Update on Index Tees - Data Timeouts
Test #1: I commented out all filesystems except one of the failing ones and simply ran amdump. RESULT: Worked perfectly. Test #2: Added in the final two failing filesystems and ran amdump. RESULT: Worked perfectly. Any suggestions on what it could be. I have the following set in amanda.conf: inparallel 16 netusage 75000 Kbps tapebufs 40 reserve 25 for my holdingdisk I have set the chunksize to 1Gb Which side is most likely to cause a Data Timeout client or server? Are there any suggestions on where to do the compression? Jon, thank you for your response regarding the ufsdumps. I had reverted back to that during that particular run to see if I could ease some contention somewhere. But to no avail. Thanks again, Jim On Wed, 2002-08-14 at 14:37, Joshua Baker-LePain wrote: On 14 Aug 2002 at 2:19pm, Jim Summers wrote In an effort to debug this problem, is there a way I can interactively run the command(s) that amanda would run to see if anything is dumped to stdout? If so, are these the commands in runtar and sendbackup? Or would it be better to comment out all filesystems except one of the ones having problems and run amdump? The exact commands are in both runtar*debug and sendbackup*debug. It would be interesting to comment out some filesystems to see if it's a function of having too much going on on one host, or if it's something particular to those filesystems. -- Joshua Baker-LePain Department of Biomedical Engineering Duke University
Re: Update on Index Tees - Data Timeouts
On Thu, Aug 15, 2002 at 11:08:51AM -0500, Jim Summers wrote: Test #1: I commented out all filesystems except one of the failing ones and simply ran amdump. RESULT: Worked perfectly. Test #2: Added in the final two failing filesystems and ran amdump. RESULT: Worked perfectly. Any suggestions on what it could be. Perhaps during the problem times all the file systems were doing level 0's and the dumps were running in parallel. This could cause high levels of activity that could cause great slow downs. Perhaps net contention. Perhaps multiple dumps from a single host and high cpu usage. Perhaps multiple dumps from a single disk drive and lots of disk head movement slowing things down. Now some are doing incrementals while others are level 0s. -- Jon H. LaBadie [EMAIL PROTECTED] JG Computing 4455 Province Line Road(609) 252-0159 Princeton, NJ 08540-4322 (609) 683-7220 (fax)

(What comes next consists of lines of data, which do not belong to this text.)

-- ==== Sys2Proof/Certificates/Slice0/Obligations.lean ====
section
/-! DEFINITION. The statements about the model, for the provers. Each formalises rules of the spec; its docstring names
them. Where a clause rests on a choice of the model, the docstring names the entry of the assumption log. -/

open Sys2Proof Sys2Proof.Machine Sys2Proof.Safety

/-! ### Command words -/

/-- R60, R62: decoding the command word of a well-formed command gives the command back, every field at every value. -/
def Obligations.DecodeOfEncode : Prop :=
  ∀ i : Instr, WellFormed i → decode (encode i) = .ok i

/-- R60, R62: each legal word has one meaning, and is the word the encoder writes for it. -/
def Obligations.EncodeOfDecode : Prop :=
  ∀ (w : Word) (i : Instr), decode w = .ok i → WellFormed i ∧ encode i = w

/-- R64: exactly the listed words are illegal, each raises `IllegalCommand` (code 6) with no other effect, and the only
word that is a no-operation is 0. -/
def Obligations.IllegalWordsRaiseIllegalCommand : Prop :=
  ∀ w : Word,
    ((∃ r, decode w = .error r) ↔ IllegalWord w) ∧
    (decode w = .ok .nop ↔ w = 0) ∧
    ∀ (s : State) (rest : List HostEvent),
      s.resetLine = false → s.pending = cmdWrite w :: rest → IllegalWord w →
        step s = .next
          { s with
            pending := rest
            response := some .done
            block :=
              { s.block with
                lasterr := 6
                errflags := s.block.errflags ||| 0x40
                result := 0
                rvalid := false } }

/-- R62: the example words of the opcode map, and words of R64 and the test vectors that are refused. -/
def Obligations.SpecWordsDecode : Prop :=
  decode 0x00010001 = .ok (.cmult 0 .high) ∧ decode 0x00000102 = .ok (.cadd 1 .low) ∧
  decode 0x00020103 = .ok (.v2r 1 .cur) ∧ decode 0x00000104 = .ok (.pack 1) ∧
  decode 0x00010105 = .ok (.setgain 1 .high) ∧ decode 0x00000006 = .ok (.setcal 0 .low) ∧
  decode 0x00000007 = .ok .clrcal ∧ decode 0x00010108 = .ok (.xlt 1 .high) ∧
  decode 0x00000009 = .ok .xltall ∧ decode 0x00000000 = .ok .nop ∧
  decode 0x0000000A = .error .unknownOpcode ∧ decode 0x00030001 = .error .reservedGsel ∧
  decode 0x00050001 = .error .reservedBits ∧ decode 0x00020005 = .error .curNotAllowed

/-- R12, R43, R46: a write of a legal word to `CMD` executes its command, and around it the step only takes the access off
the queue and answers it. -/
def Obligations.StepRunsTheDecodedCommand : Prop :=
  ∀ (s : State) (w : Word) (i : Instr) (rest : List HostEvent),
    s.resetLine = false → s.pending = cmdWrite w :: rest → decode w = .ok i →
      step s = exec i { s with pending := rest, response := some .done }

/-- R68: the words of the command statements are the words of the commands they name. -/
def Obligations.StatementsWriteTheirCommandWords : Prop :=
  ∀ (ch : BitVec 8) (g : Gain) (gsel : GainSel),
    stmtEvent .nop = cmdWrite (encode .nop) ∧ stmtEvent .clrcal = cmdWrite (encode .clrcal) ∧
    stmtEvent .xltall = cmdWrite (encode .xltall) ∧ stmtEvent (.pack ch) = cmdWrite (encode (.pack ch)) ∧
    stmtEvent (.cmult ch (gselCode gsel)) = cmdWrite (encode (.cmult ch gsel)) ∧
    stmtEvent (.cadd ch (gselCode gsel)) = cmdWrite (encode (.cadd ch gsel)) ∧
    stmtEvent (.v2r ch (gselCode gsel)) = cmdWrite (encode (.v2r ch gsel)) ∧
    stmtEvent (.xlt ch (gselCode gsel)) = cmdWrite (encode (.xlt ch gsel)) ∧
    (namedGain gsel = .ok g →
      stmtEvent (.setgain ch g) = cmdWrite (encode (.setgain ch gsel)) ∧
      stmtEvent (.setcal ch g) = cmdWrite (encode (.setcal ch gsel)))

Re: Update on Index Tees - Data Timeouts
On 15 Aug 2002 at 11:08am, Jim Summers wrote Any suggestions on what it could be. I have the following set in amanda.conf: inparallel 16 netusage 75000 Kbps tapebufs 40 reserve 25 for my holdingdisk I have set the chunksize to 1Gb Maybe you're hitting some network contention problems -- try cranking down inparallel? Are there any suggestions on where to do the compression? On the hosts that can handle it. I have a fast amanda server, and mostly fast clients. For the not fast clients, I do compression on the server. -- Joshua Baker-LePain Department of Biomedical Engineering Duke University
Index Tees - Data Timeouts
I am running Amanda 2.4.2p2 on a Redhat Linux 7.3 as my Amanda server. The clients are mostly Solaris. I have been been backing up the server and adding clients one at a time. Everything was working well, one server and two clients, then I added a third client. Now I getting data timeouts and index tee broken messages in my Amanda reports and in the system log files. I have perused the docs, FAQ, and the various log files that Amanda generates and I not finding the clue to point me to the problem. All I keep seeing are the index tee messages, but not what is causing the index tee messages to be generated. Suggestions or ideas? If more info is needed, amanda.conf entries etc... let me know and I can provide. Thanks in advance, Jim Summers [EMAIL PROTECTED]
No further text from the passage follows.